NEW YORK — A study of restaurant items promoted as gluten-free detected gluten in 32% of the items, but the study was unable to quantify the percentage of items over 20 parts per million of gluten. A Food and Drug Administration rule states that packaged foods labeled as gluten-free must contain less than 20 p.p.m. of gluten. No similar rule applies to restaurant foods.

The study appeared online March 26 in The American Journal of Gastroenterology and involved researchers from the Columbia University Medical Center in New York and Nima Labs in San Francisco. Items with the highest levels of gluten detection were pizza at 53% and pasta at 51%. A higher percentage of gluten detection was found at dinner (34%) than at lunch (30%) or breakfast (27%).

People with celiac disease must avoid gluten.

“Patients have long suspected that gluten contamination in restaurant foods is a frequent occurrence, and these results support that,” said Benjamin Lebwohl, M.D., who works in the Celiac Disease Center at New York’s Presbyterian Hospital and is assistant professor of medicine and epidemiology at Columbia Mailman School of Public Health in New York. “Our findings suggest that pizza, pasta and foods served at dinner were more likely to have a problem.”

The study involved 804 people performing 5,624 tests by using Nima, a commercially available gluten detection device that has been shown to detect gluten at levels as low as 5 p.p.m. and 10 p.p.m.  The researchers then uploaded the crowd-sourced data. Funding from the National Institutes of Health developed Nima.

“The accuracy of our reported rates of gluten contamination is critically dependent on the underlying distribution of gluten concentrations (i.e. the percentage of positive tests containing 10, 30 or 300 p.p.m.), data that are unknown in restaurant foods,” the study said. “However, even if we were to assume that only half of the reported positive tests contained more than 20 p.p.m., cutting our estimated rate of contamination from 32% to 16%, that would still be triple the rate quantified for packaged (gluten-free) labeled foods.”

Dr.
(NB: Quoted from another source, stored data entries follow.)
-- ==== Sys2Proof/Machine/Shadow.lean ====
section
/-! DEFINITION. Reaching a register page, and its shadow copies and commits (spec/21, R683 to R694). -/

namespace Sys2Proof.Machine

/-- The block of Table REG-6 that a page belongs to. -/
def resetBlockOf (page : Nat) : Option Nat :=
  if 0x060 ≤ page ∧ page ≤ 0x06F then some (page - 0x060)
  else if page = 0x0B8 then some 16 else if page = 0x070 then some 17 else if page = 0x071 then some 18
  else if page = 0x078 then some 19 else if page = 0x07C then some 20 else if page = 0x0A0 then some 21
  else if page = 0x0A1 then some 22 else if page = 0x0B0 then some 23 else if page = 0x0B1 then some 24
  else if page = 0x0B2 then some 25 else if page = 0x090 then some 26 else if page = 0x081 then some 27
  else none

/-- The page's block is in reset (R701). -/
def State.inReset (s : State) (page : Nat) : Bool :=
  match resetBlockOf page with
  | some i => bitOf (s.rd F.RST_ACTIVE 0 0) i
  | none => false

/-- An access to an unmapped page reads zero, writes nothing, is counted and recorded (R694). -/
def State.unmapped (s : State) (page : Nat) : State :=
  ((s.inc F.SYS_UNMAPPED_CNT 0 0).wr F.SYS_UNMAPPED_LAST_PAGE 0 0 page).wr F.SYS_UNMAPPED_LAST_VALID 0 0 1

/-- The live registers of the page are out of reach: its block is in reset (R701), or its ports are fused off (R3). -/
def State.liveOff (s : State) (page : Nat) : Bool :=
  s.inReset page || (page == 0x0C0 && s.rd F.SEC_FUSE_CFG_GRADE 0 0 == 1)

/-- An access to a register that is not 32 bits wide and naturally aligned (R19): no effect, reads zero, ACCESS_ERR. -/
def State.badAccess (s : State) (page ofs : Nat) : State :=
  if !mappedPage page then s.unmapped page
  else if !s.pageOn page then s
  else if 0x040 ≤ ofs ∧ s.liveOff page = true then s
  else s.accFault page 0 ofs

/-- A write that reaches a live register of a page: it is performed only where the page is mapped (R694), its domain on
(R33), its block not in reset (R701) and its ports not fused off (R3). -/
def State.reach (s : State) (page : Nat) (k : State → State) : State :=
  if !mappedPage page then s.unmapped page
  else if !s.pageOn page then s
  else if s.inReset page then s
  else if page = 0x0C0 ∧ s.rd F.SEC_FUSE_CFG_GRADE 0 0 = 1 then s
  else k s

/-- The RWS fields of a page, each with its indexes. -/
def rwsFields (page : Nat) : List (Fld × Nat) :=
  if page = 0x004 then
    [F.ORR_FSYNC_CFG_PHASE, F.ORR_FSYNC_CFG_PERIOD_CYC, F.ORR_FSYNC_CFG_GROUP, F.ORR_FSYNC_CFG_POL, F.ORR_FSYNC_CFG_EN,
      F.ORR_FSYNC_ANC_ANCHOR].flatMap (fun f => (List.range 16).map (fun i => (f, i)))
  else if page = 0x0A0 then
    [F.CP_OC_TIME_PERIOD_CYC, F.CP_OC_TIME_ANCHOR, F.CP_OC_TIME_PHASE].flatMap
      (fun f => (List.range 8).map (fun i => (f, i)))
  else []

/-- SHADOW_STAT.PENDING: a shadow copy of the page differs from its live field. -/
def State.shadowPending (s : State) (page : Nat) : Bool :=
  (rwsFields page).any (fun x => s.rdSh x.1 0 x.2 != s.rd x.1 0 x.2)

/-- A pulse group has an enabled output (R51). -/
def State.groupHasOutput (s : State) (g : Nat) : Bool :=
  if g < 4 then
    (List.range 16).any (fun n => s.rdB F.ORR_FSYNC_CFG_EN 0 n && s.rd F.ORR_FSYNC_CFG_GROUP 0 n == g)
  else if g = 4 then s.rdB F.ORR_GRID_OUT_CFG_EN 0 0
  else s.rdB F.ORR_PPS_OUT_CFG_EN 0 0

/-- A group's REALIGN is done: its offset is zero, its pending bit clear, and the event raised. -/
def State.realignDone (s : State) (g : Nat) : State :=
  ((s.wr F.ORR_GRP_OFS 0 g 0).wr F.ORR_REALIGN_PEND_GRP 0 0 (clrBit (s.rd F.ORR_REALIGN_PEND_GRP 0 0) g)).raise 0x004 5

/-- R51: a group that has lost its last enabled output while a REALIGN is pending is realigned at once. -/
def State.realignLost (s : State) : State :=
  (List.range 6).foldl
    (fun t g => if bitOf (t.rd F.ORR_REALIGN_PEND_GRP 0 0) g && !t.groupHasOutput g then t.realignDone g else t) s

/-- Every shadow copy of the page becomes live (R690), COMMIT_CNT advances and SHADOW_COMMITTED is set (R687); an armed
commit of the page is done with. -/
def State.commitPage (s : State) (page : Nat) : State :=
  let s1 := (rwsFields page).foldl (fun t x => t.wr x.1 0 x.2 (t.rdSh x.1 0 x.2)) s
  let s2 := { s1 with armed := s1.armed.filter (fun a => a.page != page) }
  let s3 := (s2.addW F.REG_SHADOW_STAT_COMMIT_CNT page 0 1).raise page 30
  if page = 0x004 then s3.realignLost else s3

/-- A commit that falls late (R691). -/
def State.commitLate (s : State) (page : Nat) : State :=
  (s.commitPage page).wr F.REG_SHADOW_STAT_LATE page 0 1

/-- R690, R693: the commit moments of mode 2 that lie in a range of GT a forward step skips, in ascending order of
their GT, fall at the step. -/
def State.commitRange (s : State) (lo hi : Nat) : State :=
  let due := s.armed.filter (fun a => a.mode == 2 && decide (lo < a.arg) && decide (a.arg ≤ hi))
  (due.mergeSort (fun a b => decide (a.arg ≤ b.arg))).foldl (fun t a => t.commitPage a.page) s

end Sys2Proof.Machine
end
Lebwohl added, “The device can detect levels as low as 5 to 10 p.p.m., which most do not consider clinically significant. So a ‘gluten found’ result does not necessarily mean ‘unsafe for celiac disease.’ The device also does not detect certain forms of gluten, such as fermented gluten. So both false positives and false negatives will affect this estimate.”
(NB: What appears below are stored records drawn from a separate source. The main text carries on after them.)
/-- Extremes of the window (R165). -/
def Recipe.winValid (r : Recipe) (i : Nat) : Bool :=
  let o := r.stageAt i 0 4
  let w := r.winW o
  let sl := fmtSlice (r.nfmt o)
  let dim (v : Nat) : Bool := decide (1 ≤ v ∧ v ≤ 8192)
  let cin := w 4 / 65536
  let s := bitsOf (w 2) 24 6 + 1
  r.inside o 160 && dim (w 0 % 65536) && dim (w 0 / 65536) && dim (w 1 % 65536) && dim (w 1 / 65536)
    && bitsOf (w 2) 30 2 == 0 && bitsOf (w 3) 21 11 == 0 && bitsOf (w 6) 16 16 == 0
    && decide (1 ≤ cin) && s == ceilDiv cin (fmtKV (r.nfmt o))
    && (r.loops o).all (fun l => if l.role = 0 then l.axis == 1
        else if l.axis = 2 ∨ l.axis = 3 ∨ l.axis = 4 then l.role == 2 else if l.axis = 5 then l.role == 1 else true)
    && mulOf sl (r.nbase o 0 : Nat) && w 5 % sl == 0 && w 6 % 65536 % sl == 0 && w 7 % sl == 0
    && decide ((w 1 % 65536 - 1) * (bitsOf (w 2) 0 4 + 1) + bitsOf (w 2) 16 4 * (bitsOf (w 2) 8 4 + 1)
        ≤ w 0 % 65536 - 1 + bitsOf (w 3) 0 5 + bitsOf (w 3) 5 5)
    && decide ((w 1 / 65536 - 1) * (bitsOf (w 2) 4 4 + 1) + bitsOf (w 2) 20 4 * (bitsOf (w 2) 12 4 + 1)
        ≤ w 0 / 65536 - 1 + bitsOf (w 3) 10 5 + bitsOf (w 3) 15 5)

/-- Every RED loop lies inside every OUT loop, and VEC loops lie innermost: roles by nesting position. -/
def rolesOk (rs : List Nat) : Bool :=
  let outs := rs.takeWhile (fun x => x == 1)
  let rest := rs.dropWhile (fun x => x == 1)
  let reds := rest.takeWhile (fun x => x == 2)
  let vecs := rest.dropWhile (fun x => x == 2)
  decide (outs.length + reds.length + vecs.length = rs.length) && vecs.all (fun x => x == 0)
    && decide (1 ≤ vecs.length ∧ vecs.length ≤ 2)

/-- A P-level descriptor is valid for part j (Table LAD-3, R165), with a batch's rows or, with rows 0, the counts it declares. -/
def Recipe.pValid (r : Recipe) (i j rows : Nat) : Bool :=
  let o := r.stageAt i 0 4
  let n := r.nest i j rows
  r.nestForm o && r.nkind o == 2 && (List.range 3).all (fun s => r.nspace o s == 0) && r.at (o + 28) 4 == 0
    && rolesOk ((r.loops o).map (fun l => l.role)) && decide (1 ≤ n.m ∧ n.m ≤ 512)
    && (r.loops o).all (fun l => (l.role != 0 || l.s1 == 0) && (l.role != 2 || l.s2 == 0))
    && (if r.nwin o then r.winValid i else (r.loops o).all (fun l => l.axis == 0))
    && (List.range n.passes).all (fun q =>
        mulOf 64 (r.tileStart n q) && inPantry (r.tileStart n q) (64 * fmtRow n.fmt)
        && (List.range n.m).all (fun m =>
            (match r.vecSrc n q m with
             | .slice a _ => inPantry a (fmtSlice n.fmt) && (n.win || mulOf (fmtSlice n.fmt) a)
             | .pad _ _ => true)
            && (!n.last q || (mulOf 64 (r.outAddr n q m) && inPantry (r.outAddr n q m) (outRow (r.stageFmt i))))))

/-- R171: a part's local buffer holds the input rows it needs. -/
def Recipe.partRows (r : Recipe) (i : Nat) (p : PartEnt) : Bool :=
  let o := r.stageAt i 0 4
  if r.nwin o then
    let w := r.winW o
    let sy : Int := (bitsOf (w 2) 0 4 + 1 : Nat)
    let pt : Int := (bitsOf (w 3) 0 5 : Nat)
    let ihm : Int := (w 0 % 65536 : Nat) - 1
    let lo := clampI 0 ihm ((p.oy0 : Int) * sy - pt)
    let hi := clampI 0 ihm (((p.oy0 : Int) + (p.ohPart : Int) - 1) * sy + (bitsOf (w 2) 16 4 * (bitsOf (w 2) 8 4 + 1) : Nat) - pt)
    decide (p.iy0 ≤ lo ∧ hi ≤ p.iy0 + (p.ihLocal : Int) - 1)
  else true

/-- R175: the parts of a stage tile its output rows: each begins where the one before it ends, and together they cover OH. -/
def Recipe.partsTile (r : Recipe) (i : Nat) : Bool :=
  let es := (List.range r.nParts).filterMap (fun j => r.part i j)
  let ends := es.foldl (fun (acc : Bool × Nat) e => (acc.1 && e.oy0 == acc.2 && decide (1 ≤ e.ohPart), acc.2 + e.ohPart)) (true, 0)
  ends.1 && (!r.nwin (r.stageAt i 0 4) || ends.2 == r.winW (r.stageAt i 0 4) 1 % 65536)

/-- A stage is valid (Tables LAD-3, LAD-5, LAD-7, LAD-8, R171, R175). -/
def Recipe.stageValid (r : Recipe) (i : Nat) : Bool :=
  let so := r.at 0x30 4 + 32 * i
  r.inside so 32 && bitsOf (r.stageAt i 12 4) 5 27 == 0 && r.at (so + 20) 4 == 0 && r.at (so + 24) 8 == 0
    && decide (r.hasPart i = decide (1 < r.nParts)) && (!r.halo i || (decide (i ≠ 0) && r.nwin (r.stageAt i 0 4)))
    && (!r.hasPart i || (r.inside (r.stageAt i 16 4) (16 * r.nParts) && r.partsTile i
        && (List.range r.nParts).all (fun j => r.at (r.stageAt i 16 4 + 16 * j + 14) 2 == 0
            && (match r.part i j with
                | some p => r.partRows i p
                | none => true))))
    && r.inside (r.stageAt i 8 4) 8 && decide (1 ≤ (r.whisk i).length)
    && r.inside (r.stageAt i 8 4) (8 * (r.whisk i).length)
    && (r.whisk i).all (fun w => decide (w.op ≤ 11) && !w.rsvd
        && ((w.op != 6 && w.op != 7) || decide (1 ≤ w.poolH ∧ w.poolH ≤ 8 ∧ 1 ≤ w.poolW ∧ w.poolW ≤ 8)))
    && (List.range r.nParts).all (fun j => r.pValid i j 0 && (!r.fill i || !r.fillOk || r.pValid i j (64 / max 1 r.fillRows * r.fillRows))
        && (!r.hasC i || r.cValid i j))

/-- Regions do not overlap. -/
def disjointAll : List (Nat × Nat) → Bool
  | [] => true
  | (a, n) :: t => t.all (fun x => decide (a + n ≤ x.1 ∨ x.1 + x.2 ≤ a)) && disjointAll t

/-- Every check of registration (Table LAD-9, R157, R165, R171, R175, R253). -/
def Recipe.valid (r : Recipe) : Bool :=
  r.inside 0 256 && r.at 0 4 == 0x4352564C && r.at 4 2 == 0x0102 && decide (r.flags < 4)
    && r.at 8 4 == r.image.length && decide (r.image.length % 32 = 0) && r.at 0x0C 4 == crc32c (zeroAt r.image 0x0C 4)
    && r.at 0x10 4 != 0 && decide (1 ≤ r.nStages ∧ r.nStages ≤ 4096) && decide (1 ≤ r.nParts ∧ r.nParts ≤ 16)
    && decide (1 ≤ r.nOut ∧ r.nOut ≤ 8) && decide (1 ≤ r.granules ∧ r.granules ≤ 224)
    && (if r.fillOk then decide (1 ≤ r.fillRows ∧ r.fillRows ≤ 64) else r.fillRows == 0)
    && r.at 0x1F 1 == 0 && decide (r.fillWait ≤ 0x4000) && (List.range 15).all (fun k => r.at (0x88 + 8 * k) 8 == 0)
    && r.inside (r.at 0x30 4) (32 * r.nStages) && r.inside (r.at 0x34 4) (8 * r.nParts)
    && r.inside (r.at 0x38 4) (r.at 0x3C 4)
    && r.regions.all (fun x => decide (x.1 % 64 = 0 ∧ x.2 % 64 = 0 ∧ x.1 + x.2 ≤ r.outLen)) && disjointAll r.regions
    && (List.range r.nStages).all r.stageValid
    && (!r.urgentOk || !r.hasC 0 || (List.range r.nParts).all (fun j => decide (r.cBytes 0 j ≤ 65536)))

/-- The registered recipe with an id. -/
def State.recipe (s : State) (id : Nat) : Option Recipe := s.recipes.find? (fun r => r.id == id)

/-- R157: firmware reads an image and registers it, its constants placed in the Cellar at constBase (R151), or refuses it.
A recipe registered again under its id replaces the earlier one. -/
def State.recipeRegister (s : State) (addr constBase : Nat) : State :=
  if s.rd F.FW_STATE_STATE 0 0 ≠ 4 then s
  else
    match s.peek (addr + 8) 4 with
    | some (lb, false) =>
      match s.peek addr (ofBytes lb) with
      | some (img, false) =>
        let r : Recipe := { id := leAt img 0x10 4, image := img, constBase }
        let consts := (img.drop (r.at 0x38 4)).take (r.at 0x3C 4)
        if r.valid && s.pokeOk constBase consts.length then
          let t := s.poke constBase consts
          { t with recipes := r :: t.recipes.filter (fun x => x.id != r.id) }
        else s
      | _ => s.noteRead addr (ofBytes lb)
    | _ => s.noteRead (addr + 8) 4

/-- RECIPE_REGISTER. -/
def execRecipeRegister (addr constBase : Addr) (s : State) : Outcome State Fault Refusal :=
  .next (s.recipeRegister addr.toNat constBase.toNat)

end Sys2Proof.Machine
end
The study said gluten-free pizza may become contaminated by aerosolized wheat flour, which contains gluten, during various stages of production. Sharing of ovens with gluten-containing pizza is another concern. It’s possible gluten-free pasta could become contaminated by being cooked in the same water as conventional pasta. Sauces also could be responsible for gluten detection on pizza or pasta. The higher percentage of gluten detection during dinner hours may reflect collective cumulative contamination of gluten-free ingredients and/or equipment over the course of the day, according to the researchers.